We demonstrate how the stochastic parameter-shift rule, discovered by Banchi and Crooks 1, can be used to differentiate arbitrary qubit gates, generalizing the original parameter-shift rule, which applies only for gates of a particular (but widely encountered) form.

## Background¶

One of the main ideas encountered in near-term quantum machine learning is the variational circuit. Evolving from earlier concepts pioneered by domain-specific algorithms like the variational quantum eigensolver and the quantum approximate optimization algorithm, this class of quantum algorithms makes heavy use of two distinguishing ingredients:

1. The circuit’s gates have free parameters

2. Expectation values of measurements are built up from samples

These two ingredients allow one circuit to actually represent an entire family of circuits. An objective function—encapsulating some problem-specific goal—is built from the expectation values, and the circuit’s free parameters are progressively tuned to optimize this function. At each step, the circuit has the same gate layout, but slightly different parameters, making this approach promising to run on constrained near-term devices.

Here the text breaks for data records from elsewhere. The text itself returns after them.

-- ==== Sys2Proof/Machine/Signal.lean ====
section
/-! DEFINITION. The signal-level form (spec/30_encoding.md R76 to R80; spec/70_reset_and_hazards.md R150): what one
rising edge of `clk` does to each unit, and the two things the Host does between edges (R76, R155). -/

namespace Sys2Proof.Machine

/-! ### The inputs of one edge -/

/-- No input asserted. -/
def Pins.idle : Pins where
  rst := false
  inValid := false
  inByte := 0
  clear := false
  encReq := false
  encCode := 0
  encParam := 0
  encCap := 0

/-- A byte offered to the Parser. -/
def Pins.offer (b : Byte) : Pins := { Pins.idle with inValid := true, inByte := b }

/-- A SERIALIZE asked of the Encoder. -/
def Pins.request (code : Byte) (param : Word16) (cap : Nat) : Pins :=
  { Pins.idle with encReq := true, encCode := code, encParam := param, encCap := portCap cap }

/-- `clear` asserted. -/
def Pins.clearing : Pins := { Pins.idle with clear := true }

/-- `rst` asserted. -/
def Pins.reset : Pins := { Pins.idle with rst := true }

/-! ### One edge -/

/-- The Parser at one edge: `rst` before `clear`, and `clear` before `in_valid` (R79). -/
def parserEdge (t : CommandTable) (draw : Nat) (pins : Pins) (p : Parser) : Parser × ParserOutputs :=
  if pins.rst then (Parser.discarded draw, ParserOutputs.quiet draw)
  else if pins.clear then (Parser.clear draw, ParserOutputs.quiet draw)
  else if pins.inValid then
    let (p', r) := p.processByte t draw pins.inByte
    (p', ParserOutputs.ofResult draw p.buf[3] (wordOfBytes p.buf[5] p.buf[6]) r)
  else (p, ParserOutputs.quiet draw)

/-- The Encoder at one edge (R80): `enc_req` is taken unless `rst` is 1. -/
def encoderEdge (draw : Nat) (pins : Pins) : EncoderOutputs :=
  if pins.rst then EncoderOutputs.quiet draw
  else if pins.encReq then
    EncoderOutputs.ofResult draw (buildFrame pins.encCode pins.encParam) (serResult pins.encCap.toNat)
  else EncoderOutputs.quiet draw

/-- One rising edge: both units act, and neither sees the other (R79). -/
def State.edge (pins : Pins) (s : State) : State :=
  s.clock (parserEdge Config.commands s.draws pins s.parser).1
    (parserEdge Config.commands s.draws pins s.parser).2 (encoderEdge s.draws pins)

/-! ### The Host at and between edges -/

/-- The capacity of the Host's buffer after an edge. An edge that takes `enc_req` gives a buffer of the `enc_cap` bytes
it presents (R76), and later operations that give none use it. `enc_cap` does not tell capacities of 65535 and more
apart, so a capacity that the port shows as it already stands is kept. Any other edge gives no buffer. That the
capacity lasts beyond the edge is the model's choice (DESIGN CHOICE, assumption log 24). -/
def requestedCap (pins : Pins) (cap : Nat) : Nat :=
  if pins.encReq && !pins.rst && pins.encCap != portCap cap then pins.encCap.toNat else cap

/-- An edge the Host drives by itself. Its results are on the outputs only, and it touches no byte of `obuf`: the block
has no port on it (R76). -/
def runEdge (pins : Pins) (s : State) : Host.Outcome State Fault Refusal :=
  .next (((s.edge pins).setCap (some (requestedCap pins s.cap))).setResults [])

/-- The Host copies `enc_frame` into `obuf` after a SERIALIZE (R76, R157), with the effect R90 states: the frame byte
per offset (R41), or, after `Err(BufferTooSmall)`, every byte of the too small buffer unspecified (R91, R158, U1).
Where `enc_done` is 0 there is nothing to copy (assumption log 9). -/
def runCopyFrame (s : State) : Host.Outcome State Fault Refusal :=
  let o := s.encoderOut
  .next ((if o.encDone then
      if o.encStatus then (s.setObuf (s.obuf.havoc s.draws s.cap)).nextDraw
      else s.setObuf (s.obuf.writeBytes 0 (Frame.ofWord o.encFrame).bytes)
    else s).setResults [])

/-- The Host reads the result outputs of both units (R155). Where both show a result the Parser's comes first in
`results`: the spec gives the two results of one edge no order (R50), so that is the model's choice (DESIGN CHOICE,
assumption log 25). -/
def runSample (s : State) : Host.Outcome State Fault Refusal :=
  match s.parserOut.read Config.commands with
  | .ok rs => .next (s.setResults (rs ++ s.encoderOut.read))
  | .error f => .fault f

end Sys2Proof.Machine
end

But how should we actually update the circuit’s parameters to move us closer to a good output? Borrowing a page from classical optimization and deep learning, we can use gradient descent. In this general-purpose method, we compute the derivative of a (smooth) function $$f$$ with respect to its parameters $$\theta$$, i.e., its gradient $$\nabla_\theta f$$. Since the gradient always points in the direction of steepest ascent/descent, if we make small updates to the parameters according to

$\theta \rightarrow \theta - \eta \nabla_\theta f,$

we can iteratively progress to lower and lower values of the function.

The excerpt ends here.